WHAT IS NEEDED
Nothing but the lines from the one containing "s.reqChannelGet (byte 0)" through the one containing "the other. -/", both included, should be given again, each exactly as written below.

EXTRACTED MATERIAL
-- ==== Sys2Proof/Machine/Requests.lean ====
section
/-! DEFINITION. The management transaction (R151, R152, R164): the bytes shifted in and out, the layouts of
the requests, and the meanings of the request commands. -/

namespace Sys2Proof.Machine

/-- The body length of each request code (Table 12-6); none names no request. -/
def requestLength : Nat → Option Nat
  | 0x10 => some 79
  | 0x11 => some 0
  | 0x12 => some 7
  | 0x13 => some 1
  | 0x20 => some 1
  | 0x21 => some 7
  | 0x22 => some 7
  | 0x23 => some 8
  | 0x24 => some 7
  | 0x25 => some 1
  | 0x26 => some 1
  | 0x30 => some 2
  | 0x31 => some 7
  | 0x32 => some 2
  | 0x33 => some 2
  | 0x34 => some 2
  | 0x35 => some 2
  | 0x36 => some 3
  | 0x37 => some 2
  | 0x40 => some 12
  | 0x50 => some 0
  | 0x51 => some 2
  | 0x52 => some 1
  | 0x53 => some 0
  | 0x60 => some 1
  | _ => none

/-- The number of n bytes of a body from place i on. -/
def fieldOf (w : Nat) (body : List Byte) (i n : Nat) : BitVec w := BitVec.ofNat w (bytesNat ((body.drop i).take n))

/-- The 25 slots of a TREE SET body: four bytes of selection, then three bytes a slot (Table 12-6). -/
def slotsOf (body : List Byte) : List (BitVec 24) := (List.range 25).map fun i => fieldOf 24 body (4 + 3 * i) 3

/-- A complete request is taken: it is decoded by its code and passed to its owner (R151, R152, Table
12-6). -/
def State.decodeRequest (s : State) (code : Nat) (body : List Byte) : State × Reply :=
  let byte := fun i => fieldOf 8 body i 1
  let mark : Mark := fieldOf 56 body 0 7
  let handle : BitVec 16 := fieldOf 16 body 0 2
  match code with
  | 0x10 => s.reqTreeSet (fieldOf 32 body 0 4) (slotsOf body)
  | 0x11 => s.reqTreeGet
  | 0x12 => s.reqChannelSet (byte 0) (byte 1) (byte 2) (fieldOf 16 body 3 2) (fieldOf 16 body 5 2)
  | 0x13 => s.reqChannelGet (byte 0)
  | 0x20 => s.reqCall (byte 0)
  | 0x21 => s.reqAdmit mark
  | 0x22 => s.reqBar mark
  | 0x23 => s.reqTableLoad mark (byte 7)
  | 0x24 => s.reqTableRemove mark
  | 0x25 => s.reqTableRead (byte 0)
  | 0x26 => s.reqPendingRead (byte 0)
  | 0x30 => s.reqEntryRead handle
  | 0x31 => s.reqEntryFind mark
  | 0x32 => s.reqDismiss handle
  | 0x33 => s.reqHush handle
  | 0x34 => s.reqResume handle
  | 0x35 => s.reqRerange handle
  | 0x36 => s.reqMove handle (byte 2)
  | 0x37 => s.reqClearDamaged handle
  | 0x40 => s.reqInject (byte 0) (byte 1) (fieldOf 16 body 2 2) (fieldOf 64 body 4 8)
  | 0x50 => s.reqNoticeRead
  | 0x51 => s.reqTallyRead (byte 0) (byte 1)
  | 0x52 => s.reqStoreRecordRead (byte 0)
  | 0x53 => s.reqStatus
  | 0x60 => s.reqRestart (byte 0)
  | _ => (s, Reply.bare .unknown)

/-- The reply record is composed in the event that takes the request (R151). -/
def State.answer (r : State × Reply) : State := { r.1 with port := { r.1.port with txn := .answered r.2 0 } }

/-- One byte is clocked (R151): it joins the request buffer and may complete the request, which leaves the
buffer as it is taken, or it clocks out one byte of the reply, or finds no transaction. -/
def State.clockByte (s : State) (b : Byte) : State :=
  match s.port.txn with
  | .idle => s
  | .answered r n => { s with port := { s.port with txn := .answered r (n + 1) } }
  | .receiving buf =>
    let all := buf ++ [b]
    let code := (all.headD 0).toNat
    match requestLength code with
    | none => State.answer (s, Reply.bare .unknown)
    | some n =>
      if all.length = n + 1 then
        let s1 := { s with port := { s.port with txn := .receiving [] } }
        State.answer (s1.decodeRequest code (all.drop 1))
      else { s with port := { s.port with txn := .receiving all } }

/-- Bytes clocked one after the other. -/
def State.clockBytes (s : State) (bs : List Byte) : State := bs.foldl State.clockByte s

/-- The byte the port shifts out for byte n of a reply: 0x00 once the reply is exhausted (R151). -/
def Reply.byteAt (r : Reply) (n : Nat) : Byte := r.bytes.getD n 0

/-- The port stands at the start of a transaction, its request buffer empty, and RESET is not asserted. -/
def State.portReady (s : State) : Bool := !s.pins.resetLow && decide (s.port.txn = .receiving [])

/-- The bytes of one whole request are clocked: on a port that stands at the start of a transaction the
request is taken and its reply composed in that event; otherwise the bytes meet the port as it stands
(R151, R159). -/
def State.request (s : State) (bytes : List Byte) (act : State → State × Reply) : Host.Outcome State Fault Refusal :=
  .next (if s.portReady then State.answer (act s) else s.whenRunning (·.clockBytes bytes))

/-! ## Meanings -/

/-- UNKNOWN: bytes clocked as they come; a code that names no request is taken as soon as its byte is in
and answered UNKNOWN (R151). -/
def execUnknown (bytes : List Byte) (s : State) : Host.Outcome State Fault Refusal :=
  .next (s.whenRunning (·.clockBytes bytes))

/-- The body of a TREE SET (Table 12-6). -/
def treeSetBytes (sel : BitVec 32) (slots : List (BitVec 24)) : List Byte :=
  0x10 :: (natBytes 4 sel.toNat ++ slots.flatMap fun v => natBytes 3 v.toNat)

/-- TREE SET (R7, R153); fewer than 25 slots leave the request incomplete (R151, Table 12-6). -/
def execTreeSet (sel : BitVec 32) (slots : List (BitVec 24)) (s : State) : Host.Outcome State Fault Refusal :=
  if slots.length = 25 then s.request (treeSetBytes sel slots) (·.reqTreeSet sel slots)
  else .next (s.whenRunning (·.clockBytes (treeSetBytes sel slots)))

/-- TREE GET (R153). -/
def execTreeGet (s : State) : Host.Outcome State Fault Refusal := s.request [0x11] State.reqTreeGet

/-- CHANNEL SET (R154). -/
def execChannelSet (ch sel mode : Byte) (period skew : BitVec 16) (s : State) : Host.Outcome State Fault Refusal :=
  s.request ([0x12, ch, sel, mode] ++ natBytes 2 period.toNat ++ natBytes 2 skew.toNat)
    (·.reqChannelSet ch sel mode period skew)

/-- CHANNEL GET (R154). -/
def execChannelGet (ch : Byte) (s : State) : Host.Outcome State Fault Refusal :=
  s.request [0x13, ch] (·.reqChannelGet ch)

/-- CALL (R60). -/
def execCall (ch : Byte) (s : State) : Host.Outcome State Fault Refusal := s.request [0x20, ch] (·.reqCall ch)

/-- ADMIT (R103). -/
def execAdmit (m : Mark) (s : State) : Host.Outcome State Fault Refusal :=
  s.request (0x21 :: markBytes m) (·.reqAdmit m)

/-- BAR (R104). -/
def execBar (m : Mark) (s : State) : Host.Outcome State Fault Refusal := s.request (0x22 :: markBytes m) (·.reqBar m)

/-- TABLE LOAD (R95). -/
def execTableLoad (m : Mark) (policy : Byte) (s : State) : Host.Outcome State Fault Refusal :=
  s.request (0x23 :: markBytes m ++ [policy]) (·.reqTableLoad m policy)

/-- TABLE REMOVE (R96). -/
def execTableRemove (m : Mark) (s : State) : Host.Outcome State Fault Refusal :=
  s.request (0x24 :: markBytes m) (·.reqTableRemove m)

/-- TABLE READ (R96). -/
def execTableRead (idx : Byte) (s : State) : Host.Outcome State Fault Refusal :=
  s.request [0x25, idx] (·.reqTableRead idx)

/-- PENDING READ (R105). -/
def execPendingRead (idx : Byte) (s : State) : Host.Outcome State Fault Refusal :=
  s.request [0x26, idx] (·.reqPendingRead idx)

/-- ENTRY READ (R26, R121). -/
def execEntryRead (h : BitVec 16) (s : State) : Host.Outcome State Fault Refusal :=
  s.request (0x30 :: natBytes 2 h.toNat) (·.reqEntryRead h)

/-- ENTRY FIND (R20). -/
def execEntryFind (m : Mark) (s : State) : Host.Outcome State Fault Refusal :=
  s.request (0x31 :: markBytes m) (·.reqEntryFind m)

/-- DISMISS (R27). -/
def execDismiss (h : BitVec 16) (s : State) : Host.Outcome State Fault Refusal :=
  s.request (0x32 :: natBytes 2 h.toNat) (·.reqDismiss h)

/-- HUSH (R28). -/
def execHush (h : BitVec 16) (s : State) : Host.Outcome State Fault Refusal :=
  s.request (0x33 :: natBytes 2 h.toNat) (·.reqHush h)

/-- RESUME (R29). -/
def execResume (h : BitVec 16) (s : State) : Host.Outcome State Fault Refusal :=
  s.request (0x34 :: natBytes 2 h.toNat) (·.reqResume h)

/-- RERANGE (R30). -/
def execRerange (h : BitVec 16) (s : State) : Host.Outcome State Fault Refusal :=
  s.request (0x35 :: natBytes 2 h.toNat) (·.reqRerange h)

/-- MOVE (R143, R144). -/
def execMove (h : BitVec 16) (target : Byte) (s : State) : Host.Outcome State Fault Refusal :=
  s.request (0x36 :: natBytes 2 h.toNat ++ [target]) (·.reqMove h target)

/-- CLEAR DAMAGED (R37). -/
def execClearDamaged (h : BitVec 16) (s : State) : Host.Outcome State Fault Refusal :=
  s.request (0x37 :: natBytes 2 h.toNat) (·.reqClearDamaged h)

/-- INJECT (R74, R75). -/
def execInject (ch kind : Byte) (h : BitVec 16) (fields : BitVec 64) (s : State) : Host.Outcome State Fault Refusal :=
  s.request ([0x40, ch, kind] ++ natBytes 2 h.toNat ++ natBytes 8 fields.toNat) (·.reqInject ch kind h fields)

/-- NOTICE READ (R156). -/
def execNoticeRead (s : State) : Host.Outcome State Fault Refusal := s.request [0x50] State.reqNoticeRead

/-- TALLY READ (R157). -/
def execTallyRead (ch clear : Byte) (s : State) : Host.Outcome State Fault Refusal :=
  s.request [0x51, ch, clear] (·.reqTallyRead ch clear)

/-- STORE RECORD READ (R36). -/
def execStoreRecordRead (clear : Byte) (s : State) : Host.Outcome State Fault Refusal :=
  s.request [0x52, clear] (·.reqStoreRecordRead clear)

/-- STATUS (R158). -/
def execStatus (s : State) : Host.Outcome State Fault Refusal := s.request [0x53] State.reqStatus

/-- RESTART (R160). -/
def execRestart (code : Byte) (s : State) : Host.Outcome State Fault Refusal :=
  s.request [0x60, code] (·.reqRestart code)

end Sys2Proof.Machine
end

SOLUTION BELOW
  | 0x13 => s.reqChannelGet (byte 0)
  | 0x20 => s.reqCall (byte 0)
  | 0x21 => s.reqAdmit mark
  | 0x22 => s.reqBar mark
  | 0x23 => s.reqTableLoad mark (byte 7)
  | 0x24 => s.reqTableRemove mark
  | 0x25 => s.reqTableRead (byte 0)
  | 0x26 => s.reqPendingRead (byte 0)
  | 0x30 => s.reqEntryRead handle
  | 0x31 => s.reqEntryFind mark
  | 0x32 => s.reqDismiss handle
  | 0x33 => s.reqHush handle
  | 0x34 => s.reqResume handle
  | 0x35 => s.reqRerange handle
  | 0x36 => s.reqMove handle (byte 2)
  | 0x37 => s.reqClearDamaged handle
  | 0x40 => s.reqInject (byte 0) (byte 1) (fieldOf 16 body 2 2) (fieldOf 64 body 4 8)
  | 0x50 => s.reqNoticeRead
  | 0x51 => s.reqTallyRead (byte 0) (byte 1)
  | 0x52 => s.reqStoreRecordRead (byte 0)
  | 0x53 => s.reqStatus
  | 0x60 => s.reqRestart (byte 0)
  | _ => (s, Reply.bare .unknown)

/-- The reply record is composed in the event that takes the request (R151). -/
def State.answer (r : State × Reply) : State := { r.1 with port := { r.1.port with txn := .answered r.2 0 } }

/-- One byte is clocked (R151): it joins the request buffer and may complete the request, which leaves the
buffer as it is taken, or it clocks out one byte of the reply, or finds no transaction. -/
def State.clockByte (s : State) (b : Byte) : State :=
  match s.port.txn with
  | .idle => s
  | .answered r n => { s with port := { s.port with txn := .answered r (n + 1) } }
  | .receiving buf =>
    let all := buf ++ [b]
    let code := (all.headD 0).toNat
    match requestLength code with
    | none => State.answer (s, Reply.bare .unknown)
    | some n =>
      if all.length = n + 1 then
        let s1 := { s with port := { s.port with txn := .receiving [] } }
        State.answer (s1.decodeRequest code (all.drop 1))
      else { s with port := { s.port with txn := .receiving all } }

/-- Bytes clocked one after the other. -/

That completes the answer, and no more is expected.